The retrieved tile is turned into a 256 × 256 ×3 Numpy array. Tiles with predominantly
whitespace and small artifacts have been removed.
OpenSlide manages the properties and characteristics of distinct vendor formats at run-time
between the OpenSlide API and a particular vendor's data format.
We use a thresholding process to segregate the tissue from the background whitespaces,
which are present in the whole slide images. Since white tiles are known artifacts that do not
have any useful features, those tiles can be eliminated.
The threshold that we have set is 5% of tissue area based on the literature survey. If a tile has
less than 5% tissue by area, implying 95% or more whitespace, then that tile is eliminated.
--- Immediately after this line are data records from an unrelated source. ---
-- ==== Sys2Proof/WellFormed.lean ====
section
/-! DEFINITION. What is well formed: a command word (R72, R79: some row of the opcode map selects it), an instruction
(always, by the widths of its operand types), and a set of parameters (R7, R30, R131, U21: what the spec requires of
them). -/
namespace Sys2Proof

/-- The encoding formats of R72, one per free-field set (X is N and AX is A with operands in ARG0 and ARG1). -/
inductive Format where
  | n
  | a
  | ad
  | b
  | ab
  | d
deriving DecidableEq, Repr

/-- R72: the bits a decoder compares. -/
def Format.mask : Format → Word
  | .n => 0xFF7FFFFF
  | .a => 0xFF00FFFF
  | .ad => 0xFF00FEFF
  | .b => 0xFF7FFF00
  | .ab => 0xFF00FF00
  | .d => 0xFF7FFEFF

/-- One row of the opcode map (R75). -/
structure Row where
  op : Byte
  format : Format
deriving DecidableEq, Repr

/-- R75, the Status Decoder and Bus Primitive rows. -/
def rowsStatusAndPrimitives : List Row :=
  [⟨0x01, .n⟩, ⟨0x02, .n⟩, ⟨0x03, .n⟩, ⟨0x10, .n⟩, ⟨0x11, .ad⟩, ⟨0x12, .b⟩, ⟨0x13, .n⟩, ⟨0x14, .n⟩]

/-- R75, the Transaction Engine and DMA Bulk Path rows. -/
def rowsTransactionAndDma : List Row :=
  [⟨0x20, .ab⟩, ⟨0x21, .a⟩, ⟨0x30, .d⟩, ⟨0x31, .a⟩, ⟨0x32, .a⟩, ⟨0x33, .d⟩]

/-- R75, the Controller Lifecycle and Interrupt Hook rows. -/
def rowsLifecycleAndHooks : List Row :=
  [⟨0x40, .n⟩, ⟨0x41, .n⟩, ⟨0x42, .n⟩, ⟨0x43, .n⟩, ⟨0x44, .n⟩, ⟨0x50, .n⟩, ⟨0x51, .n⟩]

/-- R75: the whole opcode map. -/
def opcodeRows : List Row :=
  rowsStatusAndPrimitives ++ rowsTransactionAndDma ++ rowsLifecycleAndHooks

/-- R72: `match` is `OP << 24`, and a word selects a row when `(word & mask) == match`. -/
def Row.selects (r : Row) (w : Word) : Bool :=
  w &&& r.format.mask == r.op ++ (0 : BitVec 24)

/-- R79: a word that selects no row is illegal. -/
def wordLegal (w : Word) : Bool :=
  opcodeRows.any (·.selects w)

/-- Every instruction is well formed: each operand type is exactly its field (R71, R73: "every value legal"). The
checks of an encoding are those of the word (`wordLegal`). -/
def Instr.wellFormed : Instr → Bool := fun _ => true

/-- R30: the named primary flags are distinct bits, and LATCH and ADDRM are not in ERR_MASK, which is not empty. -/
def Config.primaryFlagsOk (c : Config) : Bool :=
  [c.flags.sb, c.flags.addrm, c.flags.btf, c.flags.latch, c.flags.rxne, c.flags.txe].Nodup &&
    !c.errMask.getLsbD c.flags.latch && !c.errMask.getLsbD c.flags.addrm && c.errMask != 0

/-- R7 FLAGPOS: "an injective map per field"; the secondary field. -/
def Config.secondaryFlagsOk (c : Config) : Bool :=
  [c.flags.msl, c.flags.busy, c.flags.tra].Nodup

/-- R7 FLAGPOS: "an injective map per field"; the control bits of CTL, and DMAEN outside FREQ (bits 5:0 of CTL2, R29). The
spec sets no bound on DMAEN's position: DEDUCED from R127, "CTL2 (whole register, so DMAEN becomes 0)" (log 29). -/
def Config.controlBitsOk (c : Config) : Bool :=
  [c.flags.pe, c.flags.start, c.flags.stop, c.flags.swrst].Nodup && decide (6 ≤ c.flags.dmaen.val)

/-- R22: "There are NUM_INST of them, numbered 1 and 2"; the I field has one bit (R71, log 18). -/
def Config.instancesOk (c : Config) : Bool :=
  c.numInst == 2

/-- R7, D26: the two own addresses "must differ". -/
def Config.ownAddressesOk (c : Config) : Bool :=
  c.ownAddr1 != c.ownAddr2

/-- R7: DMA_CAP is "at least 1". The spec sets no upper bound: DEDUCED, RDATA1 (32 bits) holds it (R85, log 36). -/
def Config.dmaCapOk (c : Config) : Bool :=
  decide (1 ≤ c.dmaCap) && decide (c.dmaCap < 2 ^ 32)

/-- R131: the ranges of the default formula, "for a target of at most 100000 Hz": freq_range in 2 .. 36, ccr in 4 .. 4095. -/
def Config.formulaOk (c : Config) : Bool :=
  decide (c.targetHz ≤ 100000) && decide (2 ≤ c.pclkHz / 1000000) && decide (c.pclkHz / 1000000 ≤ 36) &&
    decide (4 ≤ c.pclkHz / (2 * c.targetHz)) && decide (c.pclkHz / (2 * c.targetHz) ≤ 4095)

/-- R84(h), R131, U21: TARGET_HZ > 0, and the ranges of the default formula where it is used; the values of another function
fit their fields by their types. A configuration outside is refused. -/
def Config.clockOk (c : Config) : Bool :=
  decide (0 < c.targetHz) &&
    match c.clock with
    | .values _ _ _ => true
    | .formula => c.formulaOk

/-- R147: "Each instance has two interrupt lines, event and error". That the four numbers differ the spec does not say: DEDUCED
from there being four lines, each with its own hook (log 35). -/
def Config.irqLinesOk (c : Config) : Bool :=
  [c.irqEv1, c.irqEr1, c.irqEv2, c.irqEr2].Nodup

/-- The sixteen register addresses of a REGMAP (R52). -/
def RegMap.addresses (m : RegMap) : List Word :=
  let offsets := [m.ctl, m.ctl2, m.oar, m.dr, m.srP, m.srS, m.ccr, m.trise]
  offsets.map (m.base1 + ·) ++ offsets.map (m.base2 + ·)

/-- R51, R52: an instance reaches only its own registers, so no two registers share an address. -/
def Config.regMapOk (c : Config) : Bool :=
  c.regMap.addresses.Nodup

/-- The parameters are ones the spec allows. -/
def Config.wellFormed (c : Config) : Bool :=
  c.primaryFlagsOk && c.secondaryFlagsOk && c.controlBitsOk && c.instancesOk && c.ownAddressesOk && c.dmaCapOk &&
    c.clockOk && c.irqLinesOk && c.regMapOk

end Sys2Proof
end

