-- ==== Sys2Proof/Machine/State.lean ====
section
/-! DEFINITION. The state of the block (R20 to R36, R50, R52, R147 to R155), as plain data, the reasons a step can stop,
and the state after power-on (R36, R165). Fields that are the MODEL's own and not the spec's say so. -/
namespace Sys2Proof.Machine

/-- The eight controller registers (R27). -/
inductive Reg where
  | ctl
  | ctl2
  | oar
  | dr
  | srP
  | srS
  | ccr
  | trise
deriving DecidableEq, Repr

/-- The seven error kinds, in the source's order (R140). -/
inductive ErrKind where
  | busBusyTimeout
  | startConditionFailed
  | addressPhaseFailed
  | transmitByteFailed
  | receiveByteFailed
  | busError
  | dmaTransferTimeout
deriving DecidableEq, Repr

/-- The four refusals (R140, R141): the command ends before it does anything. -/
inductive RefuseCode where
  | locked
  | noChannel
  | illegal
  | notBound
deriving DecidableEq, Repr

/-- The transaction states (R34, R105). The 3-bit code of each is `Phase.code` (Flags.lean). -/
inductive Phase where
  | idle
  | busyCheck
  | start
  | address
  | dataPhase
  | stop
deriving DecidableEq, Repr

/-- The kind of a diagnostic record (R155). -/
inductive DiagKind where
  | err (k : ErrKind)
  | info
  | warn
  | eventIrq
  | errorIrq
deriving DecidableEq, Repr

/-- A diagnostic record (R155): kind, 32-bit status, a possibly empty list of register values. -/
structure Record where
  kind : DiagKind
  status : Word
  regs : List Half
deriving DecidableEq, Repr

/-- A DMA channel's key (R26): `ch(i, TX)` or `ch(i, RX)`. -/
structure ChanId where
  inst : Inst
  dir : Dir
deriving DecidableEq, Repr

/-- A DMA channel's state (R26, R118). -/
structure Chan where
  /-- `c.buf[0 .. DMA_CAP-1]`; its length is DMA_CAP. -/
  buf : List Byte
  /-- `c.en` -/
  en : Bool
  /-- `c.tc` -/
  tc : Bool
  /-- `c.count` -/
  count : Nat
  /-- `c.idx` -/
  idx : Nat
deriving DecidableEq, Repr

/-- One instance's controller register block (R27 to R31) and its hidden bit `p_read` (R35, R55). DR has two sides
(R56, log 15): `drRx` is the environment's current byte, which a read returns; `drTx` is the last value handed to the
controller by a write. -/
structure Ctrl where
  ctl : Half
  ctl2 : Half
  oar : Half
  drRx : Byte
  drTx : Half
  srP : Half
  srS : Half
  ccr : Half
  trise : Half
  pRead : Bool
deriving DecidableEq, Repr

/-- One BusInstance (R22) with its phase register (R34), its controller, its two channels and its two interrupt
request lines (R35, R148). -/
structure Bus where
  bound : Bool
  ownAddress : Addr7
  lock : Bool
  lastRx : Byte
  dmaTx : Option ChanId
  dmaRx : Option ChanId
  phase : Phase
  ctrl : Ctrl
  chTx : Chan
  chRx : Chan
  evPend : Bool
  erPend : Bool
deriving DecidableEq, Repr

/-- The two command ports, which are the two contexts and the two register banks (R6, R32, R153). -/
inductive Port where
  | fg
  | irq
deriving DecidableEq, Repr

/-- One bank of operand and result registers (R32) and the poll counter of that port's sequencer (R35, R11). -/
structure Bank where
  arg0 : Word
  arg1 : Word
  result : Half
  rdata0 : Word
  rdata1 : Word
  pollN : Nat
deriving DecidableEq, Repr

/-- The event line or the error line (R147). -/
inductive LineKind where
  | event
  | error
deriving DecidableEq, Repr

/-- One of the two interrupt lines of an instance (R147). -/
structure Line where
  kind : LineKind
  inst : Inst
deriving DecidableEq, Repr

/-- A command issued on the interrupt port (R6, R32, R153): values for the bank's ARG registers where the issuer writes them,
then the word. -/
structure IrqCmd where
  arg0 : Option Word
  arg1 : Option Word
  word : Word
deriving DecidableEq, Repr

/-- One move of an agent other than the sequencer that is running (R20, R57, R60, R61, R149, R152). -/
inductive Move where
  /-- The environment sets SR_P (R60(a)). -/
  | envSrP (n : Inst) (v : Half)
  /-- The environment sets SR_S (R60(a)). -/
  | envSrS (n : Inst) (v : Half)
  /-- The environment sets the byte DR answers (R56, R60(a)). -/
  | envDr (n : Inst) (b : Byte)
  /-- The environment clears CTL.START (R28, R60(a)). -/
  | envClrStart (n : Inst)
  /-- The environment clears CTL.STOP (R28, R60(a)). -/
  | envClrStop (n : Inst)
  /-- The environment raises or lowers the event line (R60(a), R148). -/
  | envEv (n : Inst) (up : Bool)
  /-- The environment raises or lowers the error line (R60(a), R148). -/
  | envEr (n : Inst) (up : Bool)
  /-- The channel's engine takes a step, if one is enabled (R119, R120). -/
  | engine (c : ChanId)
  /-- The timing collaborator advances the tick counter (R152). -/
  | tick (by_ : Nat)
  /-- The host stores a byte in its memory (R50, R65). -/
  | hostStore (a : Word) (b : Byte)
  /-- The host writes the foreground bank's ARG0 (R32, R65). -/
  | hostArg0 (v : Word)
  /-- The host writes the foreground bank's ARG1 (R32, R65). -/
  | hostArg1 (v : Word)
  /-- The host presents a command on the foreground port (R6, R12). -/
  | hostIssue (w : Word)
  /-- The line fires, if it can: its hook command runs on the interrupt port (R147 to R151). -/
  | fire (l : Line)
  /-- A command is issued on the interrupt port (R6, R20, R153): by an interrupt handler, before or after its hook, or by any
  other issuer there. -/
  | issueIrq (c : IrqCmd)
  /-- The environment keeps the event line raised for ever, so EVH runs back to back and the suspended command never
  steps again (R148, R174). -/
  | starve (n : Inst)
deriving DecidableEq, Repr

/-- A command that never ends (R157, R174): `spin` in the status loop of RESET's sequence, `starved` by an event line
that the environment never lowers. -/
inductive Stuck where
  | spin (n : Inst)
  | starved (n : Inst)
deriving DecidableEq, Repr

/-- One item that crossed a port of the block (R6, R9, and the trace items of 95_test_vectors.md section 0). -/
inductive Access where
  | regRead (n : Inst) (r : Reg) (v : Half)
  | regWrite (n : Inst) (r : Reg) (v : Half)
  | regSet (n : Inst) (r : Reg) (m : Half)
  | regClr (n : Inst) (r : Reg) (m : Half)
  | memRead (a : Word) (b : Byte)
  | bufWrite (c : ChanId) (k : Nat) (b : Byte)
  | chEnable (c : ChanId) (n : Nat)
  | chEnabled (c : ChanId) (v : Bool)
  | chTc (c : ChanId) (v : Bool)
  | delay (ms : Nat)
  | irqEnable (l : Nat)
  | engineTx (c : ChanId) (b : Byte)
  | engineRx (c : ChanId) (b : Byte)
deriving DecidableEq, Repr

/-- Host memory (R50): the listed bytes by address, addresses strictly rising. An unlisted address holds no byte (R62,
log 11). -/
abbrev Memory := List Host.Cell

/-- The state of the block. -/
structure State where
  /-- MODEL's own place for the parameters of R7 (log 1); no step changes it. -/
  cfg : Config
  bus1 : Bus
  bus2 : Bus
  /-- The foreground bank (R32). -/
  fg : Bank
  /-- The interrupt bank (R32). -/
  irq : Bank
  /-- The context whose sequencer is executing, or executed last (R20, R153). -/
  port : Port
  /-- The command word presented on the foreground port and not yet accepted (R6, R12). -/
  fgCmd : Option Word
  /-- `irq_en` (R35, R147): the numbers of the lines enabled at the interrupt controller, strictly rising. -/
  irqEn : List Nat
  /-- The lines whose hooks are running, innermost first (R151). -/
  active : List Line
  /-- `tick` (R35, R152). -/
  tick : Nat
  /-- `sink` (R35, R155), oldest record first. -/
  sink : List Record
  /-- Host memory (R50). -/
  mem : Memory
  /-- A command that never ends (R157, R174). -/
  stuck : Option Stuck
  /-- MODEL's own (log 5): what every other agent does from here on, one batch of moves before each primitive. Past its
  end no other agent moves. -/
  sched : List (List Move)
  /-- MODEL's own (log 16): what crossed the block's ports, oldest first. -/
  trace : List Access
  /-- MODEL's own (log 10): how many free values have been used. -/
  freeCtr : Nat
deriving DecidableEq, Repr

/-- Why the machine stops. -/
inductive Fault where
  /-- Raised by MTX (R62, U15) when a source byte is at an address host memory does not hold: "the command is then
  stuck". Safe: the model stops where a machine with memory there goes on (log 11). -/
  | hostByteAbsent (a : Word)
deriving DecidableEq, Repr

/-- Why an instruction has no meaning. -/
inductive Refusal where
  /-- Raised only by an arm of `exec` that has no meaning yet; no arm raises it now. Safe. -/
  | notModelled (mnemonic : String)
deriving DecidableEq, Repr

/-- A channel after power-on (R36): `en`, `tc`, `idx`, `count` are 0. `buf` is unspecified there: DESIGN CHOICE zeros
(log 3). -/
def Chan.reset (cap : Nat) : Chan where
  buf := List.replicate cap 0
  en := false
  tc := false
  count := 0
  idx := 0

/-- A controller after power-on (R36): `p_read` is 0. Every other value is unspecified or the environment's there:
DESIGN CHOICE zero (logs 3, 4). -/
def Ctrl.reset : Ctrl where
  ctl := 0
  ctl2 := 0
  oar := 0
  drRx := 0
  drTx := 0
  srP := 0
  srS := 0
  ccr := 0
  trise := 0
  pRead := false

/-- A BusInstance after power-on (R36): not bound, no channel attached, phase Idle, no line raised. `own_address`,
`lock` and `last_rx` are unspecified there: DESIGN CHOICE zero (log 3). -/
def Bus.reset (cap : Nat) : Bus where
  bound := false
  ownAddress := 0
  lock := false
  lastRx := 0
  dmaTx := none
  dmaRx := none
  phase := .idle
  ctrl := Ctrl.reset
  chTx := Chan.reset cap
  chRx := Chan.reset cap
  evPend := false
  erPend := false

/-- A bank after power-on: unspecified (R36); DESIGN CHOICE zero (log 3). -/
def Bank.reset : Bank where
  arg0 := 0
  arg1 := 0
  result := 0
  rdata0 := 0
  rdata1 := 0
  pollN := 0

/-- The state after power-on of a block with the parameters `cfg` (R7, R36, R165): no instance bound, no channel attached or
enabled, no line enabled, both ports idle, the sink empty. "the block does nothing until a command is issued". DESIGN CHOICE:
host memory, for which the spec gives no contents, holds no byte (log 33); the unspecified elements are zero (logs 3, 4). -/
def State.powerOn (cfg : Config) : State where
  cfg := cfg
  bus1 := Bus.reset cfg.dmaCap
  bus2 := Bus.reset cfg.dmaCap
  fg := Bank.reset
  irq := Bank.reset
  port := .fg
  fgCmd := none
  irqEn := []
  active := []
  tick := 0
  sink := []
  mem := []
  stuck := none
  sched := []
  trace := []
  freeCtr := 0

/-- The state after power-on with the default parameters (log 1). -/
def State.reset : State :=
  State.powerOn Config.default

end Sys2Proof.Machine
end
Handcrafted features, relating to colour distribution, textures, and morphology, are extracted
using Gray-Level Cooccurrence Matrix (GLCM), histogram, and region-based feature measures.
The corresponding features are fused together in different combinations, and a number of
machine learning and boosting algorithms are applied to get the desired model. The effect of
stain normalization, augmentation, and Principal Component Analysis (PCA) are also studied.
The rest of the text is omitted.